#### MATERIAL TO PROCESS

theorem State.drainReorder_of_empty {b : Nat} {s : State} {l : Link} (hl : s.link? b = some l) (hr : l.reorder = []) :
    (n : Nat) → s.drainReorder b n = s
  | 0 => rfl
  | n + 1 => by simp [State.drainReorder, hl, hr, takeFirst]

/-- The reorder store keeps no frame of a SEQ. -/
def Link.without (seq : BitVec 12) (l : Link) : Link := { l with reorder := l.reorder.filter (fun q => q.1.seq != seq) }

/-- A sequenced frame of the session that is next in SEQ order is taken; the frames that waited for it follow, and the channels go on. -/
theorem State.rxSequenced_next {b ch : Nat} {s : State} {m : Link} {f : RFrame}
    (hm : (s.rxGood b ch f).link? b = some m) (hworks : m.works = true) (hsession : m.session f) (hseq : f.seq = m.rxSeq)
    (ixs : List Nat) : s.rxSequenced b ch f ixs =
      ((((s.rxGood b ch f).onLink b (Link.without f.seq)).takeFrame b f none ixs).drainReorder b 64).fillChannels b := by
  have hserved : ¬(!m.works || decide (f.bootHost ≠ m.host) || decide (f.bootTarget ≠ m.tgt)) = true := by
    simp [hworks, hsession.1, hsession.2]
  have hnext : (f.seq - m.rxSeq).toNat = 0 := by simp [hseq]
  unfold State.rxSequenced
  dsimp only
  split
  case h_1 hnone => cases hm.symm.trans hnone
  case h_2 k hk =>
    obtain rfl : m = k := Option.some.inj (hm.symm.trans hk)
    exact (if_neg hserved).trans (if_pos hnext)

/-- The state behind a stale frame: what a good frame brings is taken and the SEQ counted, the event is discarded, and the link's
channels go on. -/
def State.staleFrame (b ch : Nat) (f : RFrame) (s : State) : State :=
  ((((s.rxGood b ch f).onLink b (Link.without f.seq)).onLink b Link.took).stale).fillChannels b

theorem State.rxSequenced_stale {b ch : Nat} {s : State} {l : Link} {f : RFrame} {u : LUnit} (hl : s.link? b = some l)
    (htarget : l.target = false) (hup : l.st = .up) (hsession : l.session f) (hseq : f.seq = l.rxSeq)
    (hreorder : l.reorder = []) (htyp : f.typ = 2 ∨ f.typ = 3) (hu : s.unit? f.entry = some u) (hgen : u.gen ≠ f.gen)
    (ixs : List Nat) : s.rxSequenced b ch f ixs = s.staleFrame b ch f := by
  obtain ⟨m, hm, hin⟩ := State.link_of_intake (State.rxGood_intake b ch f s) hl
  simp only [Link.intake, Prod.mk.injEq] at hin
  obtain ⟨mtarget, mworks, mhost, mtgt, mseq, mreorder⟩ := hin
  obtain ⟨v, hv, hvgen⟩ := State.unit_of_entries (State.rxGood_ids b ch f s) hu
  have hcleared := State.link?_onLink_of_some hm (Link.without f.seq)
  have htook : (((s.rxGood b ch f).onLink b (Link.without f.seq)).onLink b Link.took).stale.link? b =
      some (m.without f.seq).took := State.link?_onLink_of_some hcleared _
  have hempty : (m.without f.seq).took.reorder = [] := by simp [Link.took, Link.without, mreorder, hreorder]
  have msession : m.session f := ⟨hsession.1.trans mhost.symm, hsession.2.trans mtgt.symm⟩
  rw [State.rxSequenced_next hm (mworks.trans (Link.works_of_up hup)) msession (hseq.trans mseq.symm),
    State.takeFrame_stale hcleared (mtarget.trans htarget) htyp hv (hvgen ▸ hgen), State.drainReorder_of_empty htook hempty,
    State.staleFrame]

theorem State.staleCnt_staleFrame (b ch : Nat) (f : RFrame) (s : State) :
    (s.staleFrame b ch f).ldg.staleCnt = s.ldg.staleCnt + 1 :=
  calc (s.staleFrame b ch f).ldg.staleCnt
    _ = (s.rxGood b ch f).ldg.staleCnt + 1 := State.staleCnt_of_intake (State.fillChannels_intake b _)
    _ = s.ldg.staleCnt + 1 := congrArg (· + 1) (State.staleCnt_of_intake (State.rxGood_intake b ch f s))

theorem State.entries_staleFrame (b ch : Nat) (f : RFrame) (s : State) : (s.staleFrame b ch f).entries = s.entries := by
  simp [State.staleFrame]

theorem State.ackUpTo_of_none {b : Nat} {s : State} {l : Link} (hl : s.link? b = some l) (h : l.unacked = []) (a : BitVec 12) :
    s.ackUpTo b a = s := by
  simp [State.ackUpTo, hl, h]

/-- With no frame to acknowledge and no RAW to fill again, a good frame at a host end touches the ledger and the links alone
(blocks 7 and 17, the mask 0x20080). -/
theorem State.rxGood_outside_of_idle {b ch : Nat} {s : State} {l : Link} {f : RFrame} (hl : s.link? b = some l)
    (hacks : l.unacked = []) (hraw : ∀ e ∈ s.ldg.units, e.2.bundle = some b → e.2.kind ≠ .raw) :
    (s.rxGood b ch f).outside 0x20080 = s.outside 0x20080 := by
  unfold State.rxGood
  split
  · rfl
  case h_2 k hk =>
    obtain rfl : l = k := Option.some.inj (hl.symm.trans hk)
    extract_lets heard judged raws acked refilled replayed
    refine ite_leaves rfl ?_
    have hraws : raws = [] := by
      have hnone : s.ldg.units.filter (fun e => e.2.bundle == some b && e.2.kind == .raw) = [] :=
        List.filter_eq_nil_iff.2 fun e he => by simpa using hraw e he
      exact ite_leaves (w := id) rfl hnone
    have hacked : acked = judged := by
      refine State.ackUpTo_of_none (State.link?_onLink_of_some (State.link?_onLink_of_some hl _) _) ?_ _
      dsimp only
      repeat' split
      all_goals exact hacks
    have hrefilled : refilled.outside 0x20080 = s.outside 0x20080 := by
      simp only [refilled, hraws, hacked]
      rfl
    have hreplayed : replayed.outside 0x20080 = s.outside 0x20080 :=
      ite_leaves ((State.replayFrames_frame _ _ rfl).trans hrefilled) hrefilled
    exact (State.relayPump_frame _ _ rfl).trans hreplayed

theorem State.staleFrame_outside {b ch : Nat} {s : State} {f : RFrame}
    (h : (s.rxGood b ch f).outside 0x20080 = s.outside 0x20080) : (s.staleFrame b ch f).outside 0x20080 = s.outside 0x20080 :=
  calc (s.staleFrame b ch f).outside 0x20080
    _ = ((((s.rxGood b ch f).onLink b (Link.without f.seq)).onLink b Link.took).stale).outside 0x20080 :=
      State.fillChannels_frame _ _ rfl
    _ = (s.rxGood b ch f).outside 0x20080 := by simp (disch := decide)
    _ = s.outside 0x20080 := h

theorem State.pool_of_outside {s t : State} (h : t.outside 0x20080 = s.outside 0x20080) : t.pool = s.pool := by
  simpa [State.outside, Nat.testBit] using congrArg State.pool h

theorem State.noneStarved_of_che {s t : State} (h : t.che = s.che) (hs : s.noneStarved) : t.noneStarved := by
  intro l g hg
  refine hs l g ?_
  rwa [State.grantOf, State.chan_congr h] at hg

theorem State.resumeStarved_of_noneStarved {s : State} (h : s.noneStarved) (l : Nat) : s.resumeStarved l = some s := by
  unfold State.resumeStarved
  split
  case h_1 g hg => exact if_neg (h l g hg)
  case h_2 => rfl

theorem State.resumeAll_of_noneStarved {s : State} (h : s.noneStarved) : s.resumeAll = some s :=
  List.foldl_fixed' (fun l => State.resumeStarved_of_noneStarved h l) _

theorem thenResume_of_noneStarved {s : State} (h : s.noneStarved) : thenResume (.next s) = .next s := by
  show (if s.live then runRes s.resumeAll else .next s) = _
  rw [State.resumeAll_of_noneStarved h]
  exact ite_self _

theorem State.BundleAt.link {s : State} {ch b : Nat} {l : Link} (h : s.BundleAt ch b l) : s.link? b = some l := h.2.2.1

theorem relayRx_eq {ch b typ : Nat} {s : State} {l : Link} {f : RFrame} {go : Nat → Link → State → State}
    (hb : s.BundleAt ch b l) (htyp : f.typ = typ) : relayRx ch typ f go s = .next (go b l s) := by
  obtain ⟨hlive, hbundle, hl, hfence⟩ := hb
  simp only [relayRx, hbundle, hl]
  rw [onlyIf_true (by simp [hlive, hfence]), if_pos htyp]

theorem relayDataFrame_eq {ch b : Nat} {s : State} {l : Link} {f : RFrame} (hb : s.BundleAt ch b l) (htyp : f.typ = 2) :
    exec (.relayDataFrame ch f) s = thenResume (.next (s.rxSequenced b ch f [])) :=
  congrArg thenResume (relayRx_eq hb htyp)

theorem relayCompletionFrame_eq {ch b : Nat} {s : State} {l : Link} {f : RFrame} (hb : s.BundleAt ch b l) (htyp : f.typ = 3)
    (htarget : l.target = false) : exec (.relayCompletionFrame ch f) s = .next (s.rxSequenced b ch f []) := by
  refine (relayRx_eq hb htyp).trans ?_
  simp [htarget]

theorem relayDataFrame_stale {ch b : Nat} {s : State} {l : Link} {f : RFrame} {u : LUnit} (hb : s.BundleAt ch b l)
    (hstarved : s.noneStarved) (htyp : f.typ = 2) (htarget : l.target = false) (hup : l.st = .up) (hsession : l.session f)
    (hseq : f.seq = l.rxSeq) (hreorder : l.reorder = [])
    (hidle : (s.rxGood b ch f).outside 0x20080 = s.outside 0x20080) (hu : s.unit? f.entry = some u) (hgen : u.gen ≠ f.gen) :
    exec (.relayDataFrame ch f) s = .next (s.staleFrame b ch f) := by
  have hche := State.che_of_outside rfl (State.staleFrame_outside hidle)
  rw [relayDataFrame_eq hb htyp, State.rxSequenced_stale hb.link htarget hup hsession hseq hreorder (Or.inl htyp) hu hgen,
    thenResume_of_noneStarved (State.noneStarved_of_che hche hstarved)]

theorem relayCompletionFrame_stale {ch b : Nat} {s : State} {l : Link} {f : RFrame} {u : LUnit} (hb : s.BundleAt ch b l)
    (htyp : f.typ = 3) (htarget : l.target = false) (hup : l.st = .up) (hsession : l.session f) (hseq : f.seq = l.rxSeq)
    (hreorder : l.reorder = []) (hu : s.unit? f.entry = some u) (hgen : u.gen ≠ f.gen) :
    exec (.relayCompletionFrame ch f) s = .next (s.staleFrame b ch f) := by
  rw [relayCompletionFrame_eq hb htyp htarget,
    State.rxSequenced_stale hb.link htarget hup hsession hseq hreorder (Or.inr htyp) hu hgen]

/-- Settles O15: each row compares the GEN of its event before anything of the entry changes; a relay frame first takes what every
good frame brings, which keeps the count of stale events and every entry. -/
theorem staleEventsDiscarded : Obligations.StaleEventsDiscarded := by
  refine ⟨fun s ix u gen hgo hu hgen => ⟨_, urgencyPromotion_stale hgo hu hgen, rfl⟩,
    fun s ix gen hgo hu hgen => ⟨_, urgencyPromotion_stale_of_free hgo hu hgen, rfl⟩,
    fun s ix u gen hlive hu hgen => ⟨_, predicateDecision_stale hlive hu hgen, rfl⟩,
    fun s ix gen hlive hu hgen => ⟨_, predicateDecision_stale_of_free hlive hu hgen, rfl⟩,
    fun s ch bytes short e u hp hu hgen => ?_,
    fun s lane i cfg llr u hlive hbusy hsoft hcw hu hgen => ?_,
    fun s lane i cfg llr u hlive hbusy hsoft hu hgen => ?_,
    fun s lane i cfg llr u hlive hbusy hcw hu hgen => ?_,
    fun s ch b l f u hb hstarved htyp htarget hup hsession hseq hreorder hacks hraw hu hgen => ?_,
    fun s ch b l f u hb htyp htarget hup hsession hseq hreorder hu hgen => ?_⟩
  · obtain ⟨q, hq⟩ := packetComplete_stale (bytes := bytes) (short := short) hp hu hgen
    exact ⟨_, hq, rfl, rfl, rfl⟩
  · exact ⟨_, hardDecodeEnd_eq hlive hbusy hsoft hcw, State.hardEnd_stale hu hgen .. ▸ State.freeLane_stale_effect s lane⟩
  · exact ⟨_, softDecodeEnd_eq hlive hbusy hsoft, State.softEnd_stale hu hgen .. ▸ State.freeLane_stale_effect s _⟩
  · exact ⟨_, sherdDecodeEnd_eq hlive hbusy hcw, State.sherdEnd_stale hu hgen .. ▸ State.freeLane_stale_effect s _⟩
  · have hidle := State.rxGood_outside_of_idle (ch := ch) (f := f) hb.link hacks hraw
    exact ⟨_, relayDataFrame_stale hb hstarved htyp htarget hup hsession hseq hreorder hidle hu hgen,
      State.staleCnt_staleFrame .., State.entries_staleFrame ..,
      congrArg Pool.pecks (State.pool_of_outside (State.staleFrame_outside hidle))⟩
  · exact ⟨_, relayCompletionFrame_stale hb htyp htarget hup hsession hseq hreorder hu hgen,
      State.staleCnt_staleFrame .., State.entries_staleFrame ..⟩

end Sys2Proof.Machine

#### YOUR TASK
Retype, exactly as written, everything from the first line of the data above through the line containing "of a SEQ. -/". Nothing else should appear.

#### YOUR RESPONSE
theorem State.drainReorder_of_empty {b : Nat} {s : State} {l : Link} (hl : s.link? b = some l) (hr : l.reorder = []) :
    (n : Nat) → s.drainReorder b n = s
  | 0 => rfl
  | n + 1 => by simp [State.drainReorder, hl, hr, takeFirst]

/-- The reorder store keeps no frame of a SEQ. -/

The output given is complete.